Where does the string "keeps" appear in the listing below? Copy every line where it does.

Data to use:
»»
-- ==== Sys2Proof/Laws/Memory.lean ====
section
/-! SUPPORT. The laws of GRAM: read after write, the canonical form and its uniqueness. -/

namespace Sys2Proof.Machine

@[simp] theorem Memory.read_nil (a : Nat) : Memory.read [] a = 0#8 := rfl

theorem Memory.read_cons (b : Nat) (v : Byte) (m : Memory) (a : Nat) :
    Memory.read ((b, v) :: m) a = if a = b then v else Memory.read m a := rfl

theorem Memory.wfFrom_cons {lo a : Nat} {v : Byte} {m : Memory} :
    Memory.wfFrom lo ((a, v) :: m) = true ↔ lo ≤ a ∧ a < 1024 ∧ v ≠ 0#8 ∧ Memory.wfFrom (a + 1) m = true := by
  simp [Memory.wfFrom, and_assoc]

/-- Below the first address the canonical form admits, every cell reads as after reset. -/
theorem Memory.read_below {m : Memory} : ∀ {lo a : Nat}, Memory.wfFrom lo m = true → a < lo → m.read a = 0#8 := by
  induction m with
  | nil => intros; rfl
  | cons c m ih =>
    obtain ⟨b, v⟩ := c
    intro lo a h ha
    obtain ⟨hb, -, -, hm⟩ := Memory.wfFrom_cons.1 h
    rw [Memory.read_cons, if_neg (by omega)]
    exact ih hm (by omega)

theorem Memory.wfFrom_mono {m : Memory} {lo lo' : Nat} (h : Memory.wfFrom lo m = true) (hl : lo' ≤ lo) :
    Memory.wfFrom lo' m = true := by
  cases m with
  | nil => rfl
  | cons c m =>
    obtain ⟨b, v⟩ := c
    obtain ⟨hb, h1, h2, h3⟩ := Memory.wfFrom_cons.1 h
    exact Memory.wfFrom_cons.2 ⟨by omega, h1, h2, h3⟩

/-- A write keeps the canonical form. -/
theorem Memory.wfFrom_write {m : Memory} {v : Byte} :
    ∀ {lo a : Nat}, Memory.wfFrom lo m = true → lo ≤ a → a < 1024 → Memory.wfFrom lo (m.write a v) = true := by
  induction m with
  | nil =>
    intro lo a _ hl ha
    by_cases hv : v = 0#8 <;> simp [Memory.write, Memory.wfFrom, hv, hl, ha]
  | cons c m ih =>
    obtain ⟨b, u⟩ := c
    intro lo a h hl ha
    obtain ⟨hb, hb2, hu, hm⟩ := Memory.wfFrom_cons.1 h
    unfold Memory.write
    split
    · split
      · exact h
      · rename_i h1 h2
        exact Memory.wfFrom_cons.2 ⟨hl, ha, h2, Memory.wfFrom_cons.2 ⟨by omega, hb2, hu, hm⟩⟩
    · split
      · rename_i h1 h2
        split
        · exact Memory.wfFrom_mono hm (by omega)
        · rename_i h3
          exact Memory.wfFrom_cons.2 ⟨hl, ha, h3, by rw [h2]; exact hm⟩
      · exact Memory.wfFrom_cons.2 ⟨hb, hb2, hu, ih hm (by omega) ha⟩

/-- A write of a cell of GRAM keeps the canonical form. -/
theorem Memory.wf_write {m : Memory} {a : Nat} {v : Byte} (h : m.wf = true) (ha : a < 1024) :
    (m.write a v).wf = true :=
  Memory.wfFrom_write h (Nat.zero_le a) ha

theorem Memory.read_write_from {m : Memory} {v : Byte} :
    ∀ {lo a a' : Nat}, Memory.wfFrom lo m = true → (m.write a v).read a' = if a' = a then v else m.read a' := by
  induction m with
  | nil =>
    intro lo a a' _
    by_cases hv : v = 0#8 <;> simp [Memory.write, Memory.read_cons, hv]
  | cons c m ih =>
    obtain ⟨b, u⟩ := c
    intro lo a a' h
    obtain ⟨hb, hb2, hu, hm⟩ := Memory.wfFrom_cons.1 h
    unfold Memory.write
    split
    · split
      · rename_i h1 h2
        split
        · rename_i h3
          rw [h2, h3, Memory.read_cons, if_neg (by omega), Memory.read_below hm (by omega)]
        · rfl
      · rw [Memory.read_cons]
    · split
      · rename_i h1 h2
        split
        · rename_i h3
          rw [Memory.read_cons]
          split
          · rename_i h4
            rw [h3, Memory.read_below hm (by omega)]
          · rw [if_neg (by omega)]
        · rw [Memory.read_cons, Memory.read_cons]
          split
          · rfl
          · rw [if_neg (by omega)]
      · rename_i h1 h2
        rw [Memory.read_cons, Memory.read_cons, ih hm]
        split
        · rw [if_neg (by omega)]
        · rfl

/-- A cell reads as last written, and a write leaves every other cell alone (20_memory.md R39). -/
theorem Memory.read_write {m : Memory} {a a' : Nat} {v : Byte} (h : m.wf = true) :
    (m.write a v).read a' = if a' = a then v else m.read a' :=
  Memory.read_write_from h

/-- Two canonical memories with the same contents are the same list. -/
theorem Memory.ext_from {m : Memory} : ∀ {m' : Memory} {lo : Nat}, Memory.wfFrom lo m = true →
    Memory.wfFrom lo m' = true → (∀ a, m.read a = m'.read a) → m = m' := by
  induction m with
  | nil =>
    intro m' lo _ h' hr
    cases m' with
    | nil => rfl
    | cons c m' =>
      obtain ⟨b, v⟩ := c
      obtain ⟨-, -, hv, -⟩ := Memory.wfFrom_cons.1 h'
      exact absurd (by simpa [Memory.read_cons] using (hr b).symm) hv
  | cons c m ih =>
    obtain ⟨b, v⟩ := c
    intro m' lo h h' hr
    obtain ⟨hb, -, hv, hm⟩ := Memory.wfFrom_cons.1 h
    cases m' with
    | nil => exact absurd (by simpa [Memory.read_cons] using hr b) hv
    | cons c' m' =>
      obtain ⟨b', v'⟩ := c'
      obtain ⟨hb', -, hv', hm'⟩ := Memory.wfFrom_cons.1 h'
      have e1 := hr b
      have e2 := hr b'
      simp only [Memory.read_cons, if_true] at e1 e2
      have hbb : b = b' := by
        rcases Nat.lt_trichotomy b b' with hl | hl | hl
        · rw [if_neg (by omega), Memory.read_below hm' (by omega)] at e1; exact absurd e1 hv
        · exact hl
        · rw [if_neg (by omega), Memory.read_below hm (by omega)] at e2; exact absurd e2.symm hv'
      subst hbb
      simp only [if_true] at e1
      subst e1
      rw [ih hm hm' fun a => ?_]
      by_cases ha : a = b
      · rw [ha, Memory.read_below hm (by omega), Memory.read_below hm' (by omega)]
      · simpa [Memory.read_cons, ha] using hr a

theorem Memory.ext_of_wf {m m' : Memory} (h : m.wf = true) (h' : m'.wf = true) (hr : ∀ a, m.read a = m'.read a) :
    m = m' :=
  Memory.ext_from h h' hr

/-- GRAM after reset is canonical. -/
theorem State.reset_gram_wf : State.reset.gram.wf = true := rfl

/-- The cell of a page and a column lies inside GRAM (20_memory.md R31). -/
theorem cellAddr_lt {page column : Nat} (hp : page < 8) (hc : column < 128) : cellAddr page column < 1024 := by
  unfold cellAddr; omega

/-- Two cells share a linear address only if they are the same cell. -/
theorem cellAddr_inj {p c p' c' : Nat} (hc : c < 128) (hc' : c' < 128) :
    cellAddr p c = cellAddr p' c' ↔ p = p' ∧ c = c' := by
  unfold cellAddr; omega

/-- Reading a cell after writing one. -/
theorem State.cell_setCell {s : State} {p c p' c' : Nat} {v : Byte} (h : s.gram.wf = true) (hc : c < 128)
    (hc' : c' < 128) : (s.setCell p c v).cell p' c' = if p' = p ∧ c' = c then v else s.cell p' c' := by
  simp only [State.cell, State.setCell, Memory.read_write h, cellAddr_inj hc' hc]

end Sys2Proof.Machine
end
««
Response below:
/-- A write keeps the canonical form. -/
/-- A write of a cell of GRAM keeps the canonical form. -/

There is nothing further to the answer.